-- ==== Sys2Proof/Machine/CodeTableGenerator.lean ====
section
/-! DEFINITION. Unit 3, CodeTableGenerator: `GEN`, `TRD` (spec/42_code_table_generator.md R150 to R160). -/

namespace Sys2Proof.Machine

/-- The two tables `GEN` writes, always together (R154). -/
structure CodeTables where
  ct : Table Bits
  ict : List IctEntry
  deriving DecidableEq, Repr

/-- `clear_tables()` (R154). -/
def clearTables : CodeTables := { ct := [], ict := [] }

/-- `assign(s, c)` (R154). -/
def assign (t : CodeTables) (e : Sym × Bits) : CodeTables where
  ct := t.ct.insert e.1.toNat e.2
  ict := t.ict ++ [{ code := e.2, sym := e.1 }]

/-- `walk(n, path)` (R152): the assignments in pre-order, left before right. The first argument is the stack's free
entries (R36): the traversal of a tree needs at most `CODE_MAX + 1`. `none` where the slots are no such tree. -/
def walk (node : Table Node) : Nat → Idx → Bits → Option (List (Sym × Bits))
  | 0, _, _ => none
  | k + 1, n, path =>
    match nodeAt node n with
    | none => none
    | some (.leaf _ a) => some [(a, path)]
    | some (.internal _ l r) =>
      match walk node k l (path ++ [false]) with
      | none => none
      | some x =>
        match walk node k r (path ++ [true]) with
        | none => none
        | some y => some (x ++ y)

/-- The assignments of a tree. A root that is a leaf gets the code `"0"` (R153). -/
def assignments (node : Table Node) (root : Idx) : Option (List (Sym × Bits)) :=
  match nodeAt node root with
  | some (.leaf _ a) => some [(a, [false])]
  | _ => walk node (Config.codeMax + 1) root []

/-- Both tables, cleared and then written in order (R151, R154). -/
def tablesOf (as : List (Sym × Bits)) : CodeTables := as.foldl assign clearTables

/-- `GEN` (R151): `NoTree` before anything is written, else both tables. -/
def execGen (s : State) : Out :=
  haltGate s <|
    if s.treeV = false then .next (raise .noTree s)
    else
      match assignments s.node s.root with
      | none => .fault .malformedTree
      | some as =>
        .next (respond { d := BitVec.ofNat 40 (tablesOf as).ct.length }
          (storeTables (tablesOf as).ct (tablesOf as).ict s))

/-- The answer to a read of a code entry (R155). -/
def codeResponse : Option Bits → Response
  | none => {}
  | some c => { f := 1, len := BitVec.ofNat 8 c.length, code := codeField c }

/-- `TRD s` (R155): a symbol without a code is no error. -/
def execTrd (a : Sym) (s : State) : Out := haltGate s (.next (respond (codeResponse (codeOf s.ct a)) s))

end Sys2Proof.Machine
end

— Task goal —
Reproduce, character for character, only the lines of the preceding data that start at the line with "if s.treeV = false" and end at the line with "entry (R155). -/", both included.

— Exercise solution —
    if s.treeV = false then .next (raise .noTree s)
    else
      match assignments s.node s.root with
      | none => .fault .malformedTree
      | some as =>
        .next (respond { d := BitVec.ofNat 40 (tablesOf as).ct.length }
          (storeTables (tablesOf as).ct (tablesOf as).ict s))

/-- The answer to a read of a code entry (R155). -/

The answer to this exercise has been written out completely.